At the pretrial conference three issues were
extracted for trial. I will therefore dispose of the dispute on the basis of
those issues.
The first issue for trial was whether the
agreement made and entered into by and between the parties was conditional upon
the first defendant obtaining foreign currency from the Reserve Bank of Zimbabwe.
It is pertinent therefore in resolving this issue to examine the contract
documents and other documents have a bearing on the relationship between the
parties. The tender bid document from the first defendant focused on the Ford
Ranger 1800 STD. A brief description of the vehicle is given, which description
is on the physical features of the vehicle not its mechanical capacity. The quoted
price is Z$37 500 000-00 per unit with a total price of Z$1 687 500 000-00 for
the forty five vehicles. The quotation confirms that the price is inclusive of
Value Added Tax.
A
warranty is given for three years or 100 000 kms whichever comes first. The
first respondent also confirmed an ability to supply and deliver at a
stipulated time. There were no indications of conditions that required to be
met before delivery could be effected. Next, the first defendant provides, in
the tender document, a list of vehicles and motor cycles, that are presumably
available. There is no caption with the list to state whether these are readily
available or whether the first defendant is able to easily source the same.
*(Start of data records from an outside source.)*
theorem bayApplyDone_plant {s s' : State} inst (h : exec (.bayApplyDone inst) s = .next s') :
    s'.plant = s.plant := by
  replace h : execBayApplyDone inst s = .next s' := h
  unfold execBayApplyDone at h
  injection h with h
  subst h
  rw [plant_unfused]
  try dsimp only
  (repeat' split) <;> first | rfl | (simp; done)

theorem harnessBind_plant {s s' : State} d table (h : exec (.harnessBind d table) s = .next s') :
    s'.plant = s.plant := by
  replace h : execHarnessBind d table s = .next s' := h
  unfold execHarnessBind at h
  injection h with h
  subst h
  rw [plant_unfused]
  refine plant_withDesc fun x => ?_
  simp

theorem harnessUnbind_plant {s s' : State} d (h : exec (.harnessUnbind d) s = .next s') :
    s'.plant = s.plant := by
  replace h : execHarnessUnbind d s = .next s' := h
  unfold execHarnessUnbind at h
  injection h with h
  subst h
  rw [plant_unfused]
  refine plant_withDesc fun x => ?_
  try dsimp only
  (repeat' split) <;> first | rfl | (simp [toPlant]; done)

theorem reqOpen_plant {s s' : State} d params prompt (h : exec (.reqOpen d params prompt) s = .next s') :
    s'.plant = s.plant := by
  replace h : execReqOpen d params prompt s = .next s' := h
  unfold execReqOpen at h
  injection h with h
  subst h
  rw [plant_unfused]
  refine plant_withDesc fun x => ?_
  simp

theorem reqAppend_plant {s s' : State} d prompt (h : exec (.reqAppend d prompt) s = .next s') :
    s'.plant = s.plant := by
  replace h : execReqAppend d prompt s = .next s' := h
  unfold execReqAppend at h
  injection h with h
  subst h
  rw [plant_unfused]
  refine plant_withDesc fun x => ?_
  simp

theorem reqCancel_plant {s s' : State} d (h : exec (.reqCancel d) s = .next s') :
    s'.plant = s.plant := by
  replace h : execReqCancel d s = .next s' := h
  unfold execReqCancel at h
  injection h with h
  subst h
  rw [plant_unfused]
  refine plant_withDesc fun x => plant_atLead fun g r => ?_
  simp

theorem reqClose_plant {s s' : State} d (h : exec (.reqClose d) s = .next s') :
    s'.plant = s.plant := by
  replace h : execReqClose d s = .next s' := h
  unfold execReqClose at h
  injection h with h
  subst h
  rw [plant_unfused]
  refine plant_withDesc fun x => plant_atLead fun g r => ?_
  simp

theorem adapterLoad_plant {s s' : State} d image (h : exec (.adapterLoad d image) s = .next s') :
    s'.plant = s.plant := by
  replace h : execAdapterLoad d image s = .next s' := h
  unfold execAdapterLoad at h
  injection h with h
  subst h
  rw [plant_unfused]
  refine plant_withDesc fun x => ?_
  try dsimp only
  (repeat' split) <;> first | rfl | (simp; done)

theorem adapterRetire_plant {s s' : State} d (h : exec (.adapterRetire d) s = .next s') :
    s'.plant = s.plant := by
  replace h : execAdapterRetire d s = .next s' := h
  unfold execAdapterRetire at h
  injection h with h
  subst h
  rw [plant_unfused]
  refine plant_withDesc fun x => ?_
  try dsimp only
  (repeat' split) <;> first | rfl | (simp [toPlant]; done)

theorem runGraph_plant {s s' : State} d far (h : exec (.runGraph d far) s = .next s') :
    s'.plant = s.plant := by
  replace h : execRunGraph d far s = .next s' := h
  unfold execRunGraph at h
  injection h with h
  subst h
  rw [plant_unfused]
  refine plant_withDesc fun x => ?_
  try dsimp only
  (repeat' split) <;> first | rfl | (simp; done) | exact plant_readTables s _ _ _ _

theorem syncSetArrive_plant {s s' : State} d (h : exec (.syncSetArrive d) s = .next s') :
    s'.plant = s.plant := by
  replace h : execSyncSetArrive d s = .next s' := h
  unfold execSyncSetArrive at h
  injection h with h
  subst h
  rw [plant_unfused]
  refine plant_withDesc fun x => ?_
  simp

theorem syncSetAdd_plant {s s' : State} d (h : exec (.syncSetAdd d) s = .next s') :
    s'.plant = s.plant := by
  replace h : execSyncSetAdd d s = .next s' := h
  unfold execSyncSetAdd at h
  injection h with h
  subst h
  rw [plant_unfused]
  refine plant_withDesc fun x => ?_
  simp

theorem syncSetPost_plant {s s' : State} d (h : exec (.syncSetPost d) s = .next s') :
    s'.plant = s.plant := by
  replace h : execSyncSetPost d s = .next s' := h
  unfold execSyncSetPost at h
  injection h with h
  subst h
  rw [plant_unfused]
  refine plant_withDesc fun x => ?_
  simp

theorem syncSetBase_plant {s s' : State} d (h : exec (.syncSetBase d) s = .next s') :
    s'.plant = s.plant := by
  replace h : execSyncSetBase d s = .next s' := h
  unfold execSyncSetBase at h
  injection h with h
  subst h
  rw [plant_unfused]
  refine plant_withDesc fun x => ?_
  simp

theorem syncWaitWait_plant {s s' : State} d (h : exec (.syncWaitWait d) s = .next s') :
    s'.plant = s.plant := by
  replace h : execSyncWaitWait d s = .next s' := h
  unfold execSyncWaitWait at h
  injection h with h
  subst h
  rw [plant_unfused]
  refine plant_withDesc fun x => ?_
  simp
Pictures of the vehicles and motor cycles together with specifications are
provided in detail. Included in the tender documents is a letter written by the
second defendant. The letter, written on 27 November 2006 opens with the
sentence:
“We, the undersigned, hereby
tender and should this letter be accepted in whole or part, undertake to supply
Motor Vehicles as per the requirement of the tender, and in conformity with the
Fund's General Conditions of Tender, and the specifications, the articles
described or referred to in this document or such said articles as may be
ordered by the Fund in, consideration of the prices as Nickstate Investments
(Pvt) Ltd are concerned.”
The contract was then concluded
on the basis of these documents. Clause 3 of the contract is in the following
terms:
It is agreed that the seller sells forty five (45) brand new Ford
Ranger, pick up trucks. (the emphasis is mine)
It is further agreed that the
pick up trucks shall comply with the following specifications
i)
they shall be long wheel base
ii)
the engine capacity shall be 1.800 litres
Clause
4 provides that “the vehicles are bought
with the following accessories on each one of them” and a list of the
accessories is then provided. (my emphasis)
Clause
5 of the contract reads:
“The
purchase price of the vehicles is the sum of (Z$1,687,500,000-00) (One billion
six hundred and eighty seven million, five hundred thousand Zimbabwe dollars) based on a unit
price of ZW$37,500,000-00 (thirty seven million five hundred thousand).”
Clause
7 reads as follows:
“It
is agreed that the price referred to in clause 5 above is fixed and not subject
to any variation whatsoever.'
Delivery
is covered in clause 9 which is in the following terms:
“The
motor vehicles shall be delivered to the customer's premises that is to say,
Hurudza House No 14-16 Nelson Mandela Avenue, Harare duly registered in two
batches as follows:
i)
15
(fifteen ) vehicles by 31 January 2007
ii)
30
(thirty) vehicles by 28 February 2007”
In its declaration the plaintiff
alleged that the first defendant had breached the terms of the agreement and
that despite being paid in full for the vehicles the first defendant had failed
to deliver any of the vehicles and further, that, despite numerous requests by
the plaintiff, the first defendant had failed and or neglected to deliver the
said vehicles. In response to this averment, the defendants had denied that
they had failed neglected or refused to deliver and that the plaintiff was
aware that the defendants had applied to the Reserve Bank for the allocation of
foreign currency. It was further averred by the defendants that the allocation
was approved on 9 February 2007 but the bank did not have the required foreign
currency to avail to the defendants to fulfill the terms of the contract.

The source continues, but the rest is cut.